On 27/05/15 10:12, Martin Lucina wrote:
On Wednesday, 27.05.2015 at 09:45, Antti Kantee wrote:
Does that statement mean that you have working code or you played
around with it in your head? You read like an academic paper where
one can never be quite sure if they're describing something that
works or works on paper ;)
Working on the code now...
Thanks.
Looks generally good.
Why do you need i686 for the -T argument to rumpbake? Did you mean
e.g. hw-generic instead?
It should be -T i686-hw-generic. The CPU is in there just as a safeguard so
that the user doesn't try to rumpbake a binary built for x86_64 to an i686
target.
I'm not sure I follow that argumentation. If the only purpose of
including the cpu is to complain when it's wrong, it doesn't seem to
have much purpose except in the "ha ha you didn't know the magic word so
you're not cool enough to play with us" sense.

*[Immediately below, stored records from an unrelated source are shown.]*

-- ==== Sys2Proof/Machine/Sites.lean ====
section
/-! DEFINITION. Sites of hardware errors, their attribution and condemnation, the repair record, and the scheduling of
repairs (R476, R480, R481, R488, R489, R493, R494). -/

namespace Sys2Proof.Machine

open Sys2Proof

/-- 24 hours in ms. -/
abbrev dayMs : Nat := 86400000

/-- Loupe's time in ms since cold start, counted by its samples. -/
def nowMs (s : State) : Nat := s.mgmt.uptime

/-! ### Sites (R476) -/

/-- The logical tile that holds a site; 63 for a site in none. -/
def sitePt : Site → Nat
  | .core c => (ptOf c).val
  | .slice ci _ _ => ci.val / 16
  | .link c _ => (ptOf c).val
  | .bridge c _ => (ptOf c).val
  | .tatLink n => match n with
    | .core c => (ptOf c).val
    | .router c => (ptOf c).val
    | .cluster ci => ci.val / 16
    | .tile pt => pt.val
    | _ => 63
  | .edge d link => match edgeRouter d link with | some (c, _) => (ptOf c).val | none => 63
  | .none => 63

/-- The errors attributed within the last 24 h (R480). -/
def recentErrs (s : State) : List SiteErr := s.flt.sites.filter fun e => decide (nowMs s < e.ms + dayMs)

/-- FLT_ERR (R496): the first hardware error since VALID was cleared. -/
def fltErr (code : BitVec 16) (pt : Nat) (s : State) : State :=
  if bitOf s.flt.err.toNat 31 then s
  else { s with flt := { s.flt with err := BitVec.ofNat 32 (put 1 31 + put pt 24 + code.toNat) } }

/-! ### Rows and tiles (R24, R25, R495) -/

/-- The physical tile that serves a cluster. -/
def physCi (s : State) (ci : ClusterId) : PhysTile := physOf s (tileOfCi ci)

/-- ROWr of a cluster. -/
def rowOf (s : State) (ci : ClusterId) (row : Nat) : Nat :=
  bits (s.tiles[(physCi s ci).val]).rows[ci.val % 16].toNat (4 * row + 3) (4 * row)

/-- ROWr of a physical tile's cluster replaced. -/
def setRow (t : PhysTile) (k : Fin 16) (row v : Nat) (s : State) : State :=
  let x := s.tiles[t.val]
  let old := x.rows[k.val].toNat
  let w := BitVec.ofNat 32 (old - put (bits old (4 * row + 3) (4 * row)) (4 * row) + put v (4 * row))
  s.setTile t { x with rows := x.rows.set k.val w }

/-- A row that holds a failed core. -/
def rowFailed (s : State) (ci : ClusterId) (row : Nat) : Bool := rowOf s ci row != 15

/-- The row of a core within its cluster. -/
def rowIn (c : CoreId) : Nat := inCluster c / 8

/-- The failed physical columns of a row of a physical tile's cluster, as far as they are known: CLUSTER_ROWS names one, and the tests and
condemnations of this run name two. DESIGN CHOICE (log entry 83): of a row that the repair record alone gives as failed twice, the columns
stay unknown until a test names them. -/
def failedCols (x : PTile) (k row r : Nat) : BitVec 9 := if r < 9 then 1#9 <<< r else tabGet 0 x.pairs (8 * k + row)

/-- The physical column that a logical column uses, the c-th working one of the row; `none` for an unserved one (R25, R489). -/
def physCol (s : State) (ci : ClusterId) (row col : Nat) : Option Nat :=
  let r := rowOf s ci row
  let bad := failedCols s.tiles[(physCi s ci).val] (ci.val % 16) row r
  if r = 14 ∧ col = 7 then none
  else if r = 15 then some col
  else ((List.range 9).filter fun c => !bad.getLsbD c)[col]?

/-- What a site is physically now (R476, R480). -/
def physSite (s : State) (site : Site) : PhysSite :=
  let core (kind : Nat) (c : CoreId) (inp : Nat) : PhysSite :=
    ⟨some (physCi s (ciOf c)), (ciOf c).val % 16, [kind, rowIn c, (physCol s (ciOf c) (rowIn c) (inCluster c % 8)).getD 9, inp]⟩
  match site with
  | .core c => core 0 c 0
  | .slice ci sl layer => ⟨some (physCi s ci), ci.val % 16, [1, sl, layer]⟩
  | .link c inp => if inp = 4 then core 0 c 0 else core 2 c inp
  | .bridge c inp => core 3 c inp
  | .tatLink n => match n with
    | .core c => core 4 c 0
    | .router c => core 5 c 0
    | .cluster ci => ⟨some (physCi s ci), ci.val % 16, [6]⟩
    | .tile pt => ⟨some (physOf s pt), 16, [7]⟩
    | .die d => ⟨none, 16, [8, d.val]⟩
    | .shuttle k => ⟨none, 16, [9, k.val]⟩
    | .root => ⟨none, 16, [10]⟩
  | .edge d link =>
    let at' := (edgeRouter d link).map Prod.fst
    ⟨at'.map fun c => physCi s (ciOf c), (at'.map fun c => (ciOf c).val % 16).getD 16, [11, d.val, link]⟩
  | .none => ⟨none, 16, []⟩

/-- Whether a logical tile has been marked unserved (R489). -/
def tileUnserved (s : State) (pt : TileId) : Bool := (s.flt.tileMap[pt.val]) == 0xFF

/-- Whether a logical core is unserved (R489). -/
def coreUnserved (s : State) (c : CoreId) : Bool :=
  tileUnserved s (ptOf c) || (rowOf s (ciOf c) (rowIn c) == 14 && inCluster c % 8 == 7)

/-- The bit of an edge link in EDGE of the repair record (R493). -/
def edgeBit (d : DieId) (link : Nat) : Nat := if d.val < 2 then d.val * 128 + link else 256 + (d.val - 2) * 64 + link

def edgeRetired (s : State) (d : DieId) (link : Nat) : Bool := s.flt.edge.getLsbD (edgeBit d link)

/-! ### The repair record (R493, R494) -/

/-- The map and the darning tiles as a relocation under way will leave them: a darning tile that it replaces is failed. -/
def relocated (r : Repair) (f : Vector (BitVec 8) 48 × Vector (BitVec 2) 2) : Vector (BitVec 8) 48 × Vector (BitVec 2) 2 :=
  match r with
  | .relocate pt d _ =>
    let old := (f.1[pt.val]).toNat
    (f.1.set pt.val (BitVec.ofNat 8 (48 + d.val)), if old = 48 then f.2.set 0 2 else if old = 49 then f.2.set 1 2 else f.2)
  | _ => f

/-- The repair record as Loupe holds it: what is in service, with the relocations under way as they will leave it (R484 step 1). -/
def recordNow (s : State) : RepairRecord :=
  let f := s.flt.repairs.foldl (fun f r => relocated r f) (s.flt.tileMap, s.flt.darn)
  { seq := s.flt.recSeq
    tileMap := f.1.toList
    darn := f.2.toList.map fun d => d.setWidth 8
    edge := s.flt.edge
    cores := s.tiles.toList.flatMap fun t => t.rows.toList }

I assume there will be something like "rumpbake -T list". How does
one add targets? .rumpbakerc? -c rumpbakelist?
How are multiple programs handled? You probably give multiple
binaries to rumpbake, but then how do you decide in which order they
run? That's probably a rumprun thing, but how do you remember which
"executables" have been baked?
Where is the configuration file handled?
No idea yet. Will try and get something minimal working first.
That's fine, was more a loose/guiding requirement specification than
questions needing immediate answers.